Reference no: EM132609751
Part 1:
Read the following Case study carefully. You will be asked to create a data model, that complies with Referential Integrity and being in third normal form.
"Property Rental WA" offers specialist property services to rent real estate throughout Western Australia. The company has more than 10 branches across Western Australia and has at least one branch in every major city such as Perth and Joondalup. The company plans to develop a website to provide online rental service to tenants and landlords. Potential tenants can retrieve property details posted by landlords. The website also allows potential tenants to make appointments to view chosen properties including apartments, houses, villas and townhouses. These tasks can all be performed 24 hours of the day, 7 days a week on the website.
Potential tenants are free to retrieve property details (such as address, size, price, property type and so on) but they must register before they can make appointments to inspect properties. The website needs to be able to store client details such as name, date of birth, address and so on. A valid email address and phone number must also be provided and stored.
Once an appointment is confirmed, details of the appointment will be saved and a confirmation email will be sent to the potential tenant.

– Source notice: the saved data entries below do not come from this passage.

-- ==== Sys2Proof/Word.lean ====
section
/-! DEFINITION. The word type of the PX-840 (R2): 64-bit words, and the plainest arithmetic on bit patterns. -/

namespace Sys2Proof

/-- A doubleword of R2: the width of a general register. -/
abbrev Word := BitVec 64

/-- A byte of R2. -/
abbrev Byte := BitVec 8

/-- A 6-bit register field of R29 and R31. -/
abbrev Reg := BitVec 6

/-- `bits(v,hi,lo)` of R6, as a natural number. -/
def natBits (v hi lo : Nat) : Nat := v / 2 ^ lo % 2 ^ (hi + 1 - lo)

/-- The low `n` bits of `v` read as a signed number, `sx(v,n)` of R6 before it is cut to 64 bits. -/
def sxInt (v n : Nat) : Int :=
  if v % 2 ^ n < 2 ^ (n - 1) then ((v % 2 ^ n : Nat) : Int) else ((v % 2 ^ n : Nat) : Int) - (2 ^ n : Nat)

/-- An unbounded integer cut to 64 bits. -/
def wordOfInt (i : Int) : Word := BitVec.ofInt 64 i

end Sys2Proof
end

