-- ==== Sys2Proof/WellFormed.lean ====
section
/-! DEFINITION. Which instructions the encodings admit: the register-field limits of R31, R33, R34 and R75,
the values R30 marks ILLEGAL, and the limits the entries state on encoded fields. An instruction that is not
well formed raises ILLEGAL (R42, R383). -/

namespace Sys2Proof

/-- A port register of R32: registers 48 to 58. -/
def isPort (r : Reg) : Bool := 48 ≤ r.toNat && r.toNat ≤ 58

/-- A register that R31 does not reserve: 0 to 58. -/
def regOk (r : Reg) : Bool := r.toNat ≤ 58

/-- A general register field where ports and reserved registers are ILLEGAL: 0 to 47. -/
def gprOk (r : Reg) : Bool := r.toNat ≤ 47

/-- A vector register field (R34): 0 to 31. -/
def vecOk (r : Reg) : Bool := r.toNat ≤ 31

/-- A mask register field held in six bits (R312, R321): 0 to 7. -/
def maskOk (r : Reg) : Bool := r.toNat ≤ 7

/-- A register whose read pops (R33): lk0-lk3, eq0-eq3 and inb. -/
def isPop (r : Reg) : Bool := 48 ≤ r.toNat && r.toNat ≤ 56

/-- A source field of R31, R32: not reserved, and not outb, whose read is ILLEGAL. -/
def srcOk (r : Reg) : Bool := regOk r && r.toNat != 57

/-- A destination field of R31, R32: not reserved, and not inb or tsr, whose write is ILLEGAL. -/
def dstOk (r : Reg) : Bool := regOk r && r.toNat != 56 && r.toNat != 58

/-- R33: at most one pop among the sources, counted with repetition. -/
def popsOk (rs : List Reg) : Bool := (rs.filter isPop).length ≤ 1

/-- Sources of an instruction that may name ports (R33, R64). -/
def srcsOk (rs : List Reg) : Bool := rs.all srcOk && popsOk rs

/-- The register pair of a 128-bit operand (R226, R319): even, 2 to 46. -/
def pairOk (r : Reg) : Bool := r.toNat % 2 == 0 && 2 ≤ r.toNat && r.toNat ≤ 46

/-- The fields of a T32M tail (R30, R33). -/
def memOk (m : MemOp) : Bool :=
  gprOk m.b && gprOk m.x && m.scp.toNat ≤ 5 && m.evp.toNat ≤ 6

/-- The ordering fields of an atomic (R30, R229). -/
def amoOrdOk (o : AmoOrd) : Bool := o.scp.toNat ≤ 5 && o.evp.toNat ≤ 6

/-- The widths an atomic operation allows (R225). -/
def amoWidthOk (op : AmoOp) (w : AmoW) : Bool :=
  match op, w with
  | .swap, _ => true
  | .bsiadd, .q => true
  | .bsiadd, _ => false
  | _, .q => false
  | _, _ => true

/-- An operand register of an atomic: a pair for 128 bits, otherwise any source. -/
def amoSrcOk (w : AmoW) (r : Reg) : Bool := if w = .q then pairOk r else srcOk r

/-- A destination register of a fetching atomic: a pair for 128 bits, otherwise any destination. -/
def amoDstOk (w : AmoW) (r : Reg) : Bool := if w = .q then pairOk r else dstOk r

/-- Shift functions of R66, whose immediate is a limited amount. -/
def AluFn.isShift : AluFn → Bool
  | .sll | .srl | .sra | .rol | .ror => true
  | _ => false

/-- The immediate limits of R66: a shift amount of 0 to 63, or 0 to 31 for the 32-bit forms. -/
def aluImmOk (w : Nat) (f : AluFn) (imm : BitVec 16) : Bool := !f.isShift || imm.toNat < w

/-- The functions of `bit` that read gC (R70). -/
def BitFn.isBinary : BitFn → Bool
  | .bext | .bdep => true
  | _ => false

/-- An MX element format, codes 0 to 5 (R271). -/
def Fmt.isMx : Fmt → Bool
  | .e4m3 | .e5m2 | .e3m2 | .e2m3 | .e2m1 | .dpow8 => true
  | _ => false

/-- The width of a format in bits (R271). -/
def Fmt.width : Fmt → Nat
  | .e4m3 | .e5m2 | .dpow8 | .i8 => 8
  | .e3m2 | .e2m3 => 6
  | .e2m1 => 4
  | .bf16 | .f16 => 16
  | .f32 | .i32 => 32
  | .f64 | .i64 => 64
  | .bsi96 => 128

/-- A rounding field with SR allowed (R293): not 6, and SAT clear under DYN. -/
def rmSrOk (rm : BitVec 3) (sat : Bool) : Bool := rm.toNat != 6 && !(rm.toNat == 7 && sat)

/-- The coordinate field of a rounding field that allows SR: it names a general register under SR, DYN decides at issue,
and in every other mode it is ignored (R293). -/
def coordOk (rm : BitVec 3) (r : Reg) : Bool := rm.toNat != 5 || gprOk r

/-- A rounding field without SR (R300, R307): not 5 or 6. -/
def rmOk (rm : BitVec 3) : Bool := rm.toNat != 5 && rm.toNat != 6

/-- A segment `p` of `n` elements of width `w` that lies in a vector register (R293). -/
def segOk (w n p : Nat) : Bool := n * w * (p + 1) ≤ 1024

/-- The number of elements of a `vcvt` (R295). -/
def vcvtCount (dst src : Fmt) : Nat := if dst.width = 64 ∨ src.width = 64 then 16 else 32

/-- The segment limit of `vcvt` (R295): zero for equal widths, otherwise the narrower side's segment fits. -/
def vcvtSegOk (dst src : Fmt) (p : Nat) : Bool :=
  if dst.width = src.width then p == 0 else segOk (min dst.width src.width) (vcvtCount dst src) p

/-- Fields of the common vector encoding (R312), for a function with or without rounding. -/
def vflagsOk (v : VFlags) (rounds : Bool) : Bool := if rounds then rmOk v.rm else v.rm.toNat == 0

/-- Operand C of a vector instruction: a vector register, or a scalar one under SC (R312). -/
def vcOk (v : VFlags) (c : Reg) : Bool := if v.sc then gprOk c else vecOk c

/-- `vf` functions that take one operand (R313). -/
def VfFn.isUnary : VfFn → Bool
  | .abs | .neg => true
  | _ => false

/-- The fields a function of `vperm` uses (R320): vC, then vD, then gD. -/
def VpermFn.usesC : VpermFn → Bool
  | .perm | .perm2 | .zlo | .zhi | .uzev | .uzod => true
  | _ => false

/-- Functions of `vperm` whose D names a scalar register (R320). -/
def VpermFn.usesG : VpermFn → Bool
  | .sldn | .slup | .bcast => true
  | _ => false

/-- Register limits of `vmsk` (R321). -/
def vmskOk (f : VmskFn) (a b c : Reg) : Bool :=
  match f with
  | .and | .or | .xor | .andn => maskOk a && maskOk b && maskOk c
  | .not => maskOk a && maskOk b && c == 0
  | .fromg | .first => maskOk a && gprOk b && c == 0
  | .tog | .popc | .ffs => gprOk a && maskOk b && c == 0

/-- Register limits of `vmov` (R323). -/
def vmovOk (f : VmovFn) (z : Bool) (km : BitVec 3) (a b c : Reg) : Bool :=
  match f with
  | .mov => vecOk a && vecOk b && c == 0
  | .bc32 | .bc64 | .iota => vecOk a && gprOk b && c == 0
  | .ins32 | .ins64 => vecOk a && gprOk b && gprOk c && !z && km == 0
  | .ext32 | .ext64 => gprOk a && vecOk b && gprOk c && !z && km == 0

/-- Limits of `vbsi` (R324). -/
def vbsiOk (f : VbsiFn) (rm : BitVec 3) (p : BitVec 2) (a b c : Reg) : Bool :=
  vecOk a && vecOk b &&
    match f with
    | .cvtF32 => gprOk c && rm == 0
    | .cvtF64 => gprOk c && rm == 0 && p.toNat ≤ 1
    | .add => vecOk c && rm == 0 && p == 0
    | .rndF32 => c == 0 && rmOk rm
    | .rndF64 => c == 0 && rmOk rm && p.toNat ≤ 1

/-- The index register of a vector memory form: scalar stride, vector index, or plain index (R172). -/
def vmemOk (w : VecW) (a : Reg) (m : MemOp) : Bool :=
  vecOk a && gprOk m.b && m.scp.toNat ≤ 5 && m.evp.toNat ≤ 6 &&
    match w with
    | .x32 | .x64 => vecOk m.x
    | _ => gprOk m.x

/-- A well-formed instruction: one whose encoded fields all hold values that its entry allows. The events of
the table have no encoding and are well formed. -/
def Instr.wf : Instr → Bool
  | .br .. | .sig .. | .yield _ | .endAct _ | .once _ | .tfence _ | .fwaitAll _ | .irrev _ => true
  | .jal _ a _ _ => gprOk a
  | .bcc _ _ a b _ _ => gprOk a && gprOk b
  | .bz _ a _ _ | .bnz _ a _ _ => gprOk a
  | .jalr _ a b _ => gprOk a && gprOk b
  | .ret _ a => gprOk a && a != 0
  | .loop _ a _ _ | .loopGtz _ a _ _ => gprOk a && a != 0
  | .wait _ a => gprOk a
  | .spawn _ a b w _ _ => gprOk a && gprOk b && gprOk w
  | .launch _ a b => gprOk a && gprOk b
  | .alu _ _ a b c | .aluw _ _ a b c | .muldiv _ _ a b c => dstOk a && srcsOk [b, c]
  | .alui _ f a b imm => dstOk a && srcsOk [b] && aluImmOk 64 f imm
  | .aluiw _ f a b imm => dstOk a && srcsOk [b] && aluImmOk 32 f imm
  | .liImm16 _ a _ | .liImm32 _ a _ | .liImm48 _ a _ => dstOk a
  | .bit _ f a b c => dstOk a && srcsOk (if f.isBinary then [b, c] else [b]) && (f.isBinary || c == 0)
  | .sel _ _ a b c d => dstOk a && srcsOk [b, c, d]
  | .addr _ f a b c d _ _ =>
    dstOk a && srcsOk (if f = .add3 then [b, c, d] else [b, c]) && (f = .add3 || d == 0)
  | .movaPcl _ a _ | .movaNext _ a => dstOk a
  | .ld _ _ a m | .ldu _ _ a m => dstOk a && memOk m
  | .st _ _ a m | .stu _ _ a m => srcOk a && memOk m
  | .vld _ w a m | .vst _ w a m => vmemOk w a m
  | .pref _ _ _ m => memOk m && m.ord == 0
  | .copFlush _ m | .copClean _ m | .copInv _ m | .copZero _ m | .copDemote _ m => memOk m
  | .keep _ _ b c => gprOk b && gprOk c
  | .unkeep _ _ => true
  | .fence _ scp later earlier => scp.toNat ≤ 5 && later != 0 && earlier != 0
  | .fwaitW _ b _ | .fwaitRw _ b _ => gprOk b
  | .amo _ op w b c o => gprOk b && amoSrcOk w c && amoWidthOk op w && amoOrdOk o
  | .amof _ op w a b c o => amoDstOk w a && gprOk b && amoSrcOk w c && amoWidthOk op w && amoOrdOk o
  | .cas _ w a b c d o =>
    amoDstOk w a && gprOk b && amoSrcOk w c && amoSrcOk w d && popsOk [c, d] && amoOrdOk o
  | .amot _ op w b c d o =>
    gprOk b && srcOk c && gprOk d && w != .q && op != .bsiadd && amoOrdOk o
  | .barArrive .. | .barWait .. | .barSync .. => true
  | .barCombine _ _ a b _ => dstOk a && srcsOk [b]
  | .send _ a b _ _ _ _ => gprOk a && gprOk b
  | .bind _ _ b _ => gprOk b
  | .unbind .. | .chanMask .. | .chanUnmask .. | .chanPrio .. => true
  | .job _ b c => gprOk b && gprOk c
  | .ldirSet _ b => gprOk b
  | .ldirSwap _ | .ldirRev _ | .release _ => true
  | .collMax _ b | .collReduceBsi _ b | .collBcast _ b | .collGather _ b => gprOk b
  | .compose _ lg => 1 ≤ lg.toNat && lg.toNat ≤ 4
  | .srRd _ a _ => gprOk a
  | .srWr _ a b _ | .srSet _ a b _ | .srClr _ a b _ => gprOk a && gprOk b
  | .trap .. | .brk .. | .tret .. | .mchkAbort _ => true
  | .mchkInject _ b => gprOk b
  | .tlbVa _ _ b c => gprOk b && gprOk c
  | .tlbAsid _ _ c => gprOk c
  | .tlbAll .. => true
  | .tlbProbe _ a b c => gprOk a && gprOk b && gprOk c
  | .trcOn _ | .trcOff _ | .trcFreeze _ => true
  | .trcMark _ b => gprOk b
  | .ctrRd _ a n => gprOk a && n.toNat ≤ 11
  | .ctrSel _ n b => gprOk b && n.toNat ≤ 11
  | .ctrClr _ n => n.toNat ≤ 11
  | .cvt _ rm sat dst src a b c =>
    gprOk a && gprOk b && coordOk rm c && rmSrOk rm sat && dst != .bsi96 && src != .bsi96
  | .vcvt _ rm sat dst src a b _ p d =>
    vecOk a && vecOk b && coordOk rm d && rmSrOk rm sat && dst != .bsi96 && src != .bsi96 &&
      vcvtSegOk dst src p.toNat
  | .vquant _ rm f p a b c d =>
    vecOk a && vecOk b && gprOk c && coordOk rm d && rmSrOk rm false && f.isMx && segOk f.width 32 p.toNat
  | .vdeq _ f p a b c d => vecOk a && vecOk b && gprOk c && gprOk d && f.isMx && segOk f.width 32 p.toNat
  | .vbexp _ delta f a b c => gprOk a && vecOk b && gprOk c && f.isMx && (delta || c == 0)
  | .vrng _ a c => vecOk a && gprOk c
  | .vmxio _ _ rm sat f p a b c d =>
    vecOk a && vecOk b && gprOk c && gprOk d && rmOk rm && !(rm.toNat == 7 && sat) && f.isMx && f != .dpow8 &&
      segOk f.width 32 p.toNat
  | .vf _ f v a b c | .vd _ f v a b c =>
    vecOk a && vecOk b && (if f.isUnary then c == 0 && !v.sc else vcOk v c) && vflagsOk v true
  | .vfma _ _ _ v a b c d => vecOk a && vecOk b && vcOk v c && vecOk d && vflagsOk v true
  | .vi _ f _ v a b c =>
    vecOk a && vecOk b && (if f = .abs then c == 0 && !v.sc else vcOk v c) && vflagsOk v false
  | .vcmp _ _ _ v _ b c => vecOk b && vcOk v c && vflagsOk v false
  | .vsel _ _ _ a b c => vecOk a && vecOk b && vecOk c
  | .vred _ f _ a b => (if f = .bsiF32 then pairOk a else gprOk a) && vecOk b
  | .vperm _ f _ _ a b c d =>
    vecOk a && vecOk b && (if f.usesC then vecOk c else c == 0) &&
      (if f = .perm2 then vecOk d else if f.usesG then gprOk d else d == 0)
  | .vmsk _ f a b c => vmskOk f a b c
  | .vspec _ _ _ rm _ _ a b => vecOk a && vecOk b && rmOk rm
  | .vmov _ f z km a b c => vmovOk f z km a b c
  | .vbsi _ f rm p a b c => vbsiOk f rm p a b c
  | .mm _ _ _ b c | .mms _ _ _ b c | .mmx _ _ _ b c | .mread _ _ _ b c => gprOk b && gprOk c
  | .mzero _ _ c => gprOk c
  | .mstw _ b c => gprOk b && gprOk c
  | .longLatencyResult .. | .parkEnd .. | .stallEnd .. | .vectorCompletion .. | .fillingComplete ..
  | .readyRecordPickup .. | .teamPlacement .. | .placementHorizonExpiry .. | .drainEnd .. | .budgetExpiry ..
  | .commit .. | .commitEntryIssue .. | .irrevocableDrain .. | .trapEntry .. | .composeClaim .. | .handBack ..
  | .operandArrival .. | .linkPortArrival .. | .pageWalk .. | .tlbInvalidationComplete ..
  | .localAtomicPerform .. | .dirtyWriteback .. | .messageArrival .. | .pendingQueueRetake ..
  | .bounceReturn .. | .bounceResend .. | .bounceOverflow .. | .landArrival .. | .farAtomicRequest ..
  | .farAtomicReply .. | .nackResync .. | .nackMoved .. | .nackBusy .. | .farAtomicTimeout ..
  | .homeStateReclaim .. | .movedEntryExpiry .. | .launchQueueTake .. | .launchDelivery .. | .launchStart ..
  | .launchCompletion .. | .ttFiring .. | .ttHeldLaunch .. | .jobCardArrival .. | .jobCopy .. | .jobFill ..
  | .jobRput .. | .jobStage .. | .jobAcc .. | .jobMaxi .. | .jobCompletion .. | .matrixCommandArrival ..
  | .maMm .. | .maMms .. | .maMmx .. | .maMzero .. | .maMread .. | .maMstw .. | .matrixCommandCompletion ..
  | .maSlotBoundary .. | .collCommandArrival .. | .collContribution .. | .completionNotice ..
  | .collInstanceTimeout .. | .ggenWrite .. | .gletosPacketSend .. | .linkDataFlit .. | .linkIdleFlit ..
  | .linkNackFlit .. | .linkReplayTimeout .. | .degradeRequest .. | .degradeAcknowledge ..
  | .retrainComplete .. | .linkWindowExpiry .. | .lcmdForceDegrade .. | .lcmdRetrain .. | .cmsplitWrite ..
  | .cmsplitApply .. | .lostClear .. | .fenceWrite .. | .mc2Clear .. | .pswapOut .. | .pswapIn ..
  | .swapContextMove .. | .trcctlWrite .. | .deviceRegisterWrite .. | .hostMemRead .. | .hostMemWrite ..
  | .teardown .. | .reset .. | .regq .. | .glaze .. | .timesync .. | .hmcmdRefused .. | .glazeSave
  | .glazeImageComplete | .heartbeatMiss .. | .coldReset .. | .hotReset .. | .recoveryImage .. | .getVersion
  | .getCapabilities | .negotiateAlgorithms | .getDigests | .getCertificate | .challenge .. | .getMeasurements
  | .thermalThrottle .. | .throttleClear .. | .thermalTrip | .cxlCacheSnoop .. | .moduleDown ..
  | .spareLoad .. | .spareLoadComplete | .replayEnd | .replyCacheMigration .. | .forwardingTableEntry ..
  | .rebuild .. | .cdatRequest => true

end Sys2Proof
end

A client service representative will be assigned to follow up with the appointment by phone calls.
CIO of Property Rental WA, Clinton Wilson, has asked your team to come up with a database that can support the online rental services website. Clinton wants the new database to be able to store data about landlords, tenants, properties and appointments. He also wishes to use this data to generate the following reports using SQL:
• A list of the most/least popular properties in a particular year (per property type)
• A list of staff who handles the most/least appointments in a particular month and year
• A list of potential tenants who has never made an appointment to inspect properties
• Display name, age and gender of the oldest female potential tenant(s) as well as the youngest male potential tenant(s).
For PART 1 of the assignment, you are required to submit:
• an ER Diagram
• SQL Script to create tables. Each table creation script must include two extra queries to demonstrate data insertion
• at least 5 SQL queries to generate the business reports
• submit any Business Rules or Assumptions made
Part 2 - Business Intelligence
There are many large datasets available online, from governments in particular:
Choose TWO large datasets and analyse them with pivot tables. Document the insights and trends that you find during the analysis. Address the following requirements and give FOR EACH DATASET:
1. Dataset details:
a. The URL of the dataset.
b. A description of the dataset.
c. A screen capture showing the first page of the Excel spreadsheet containing the dataset.
2. Screen captures of ONE pivot table analysis on the dataset utilised together with ONE chart output that you have created.
3. A clear written analysis of your findings from the pivot table and chart.
a. Focus on the insight you are trying to gain and the business intelligence you derive.
b. Try differentiating dimensions from facts in the dataset. You will usually have dimensions as the rows (time, location, product type) and facts in the centre (revenue, cost etc).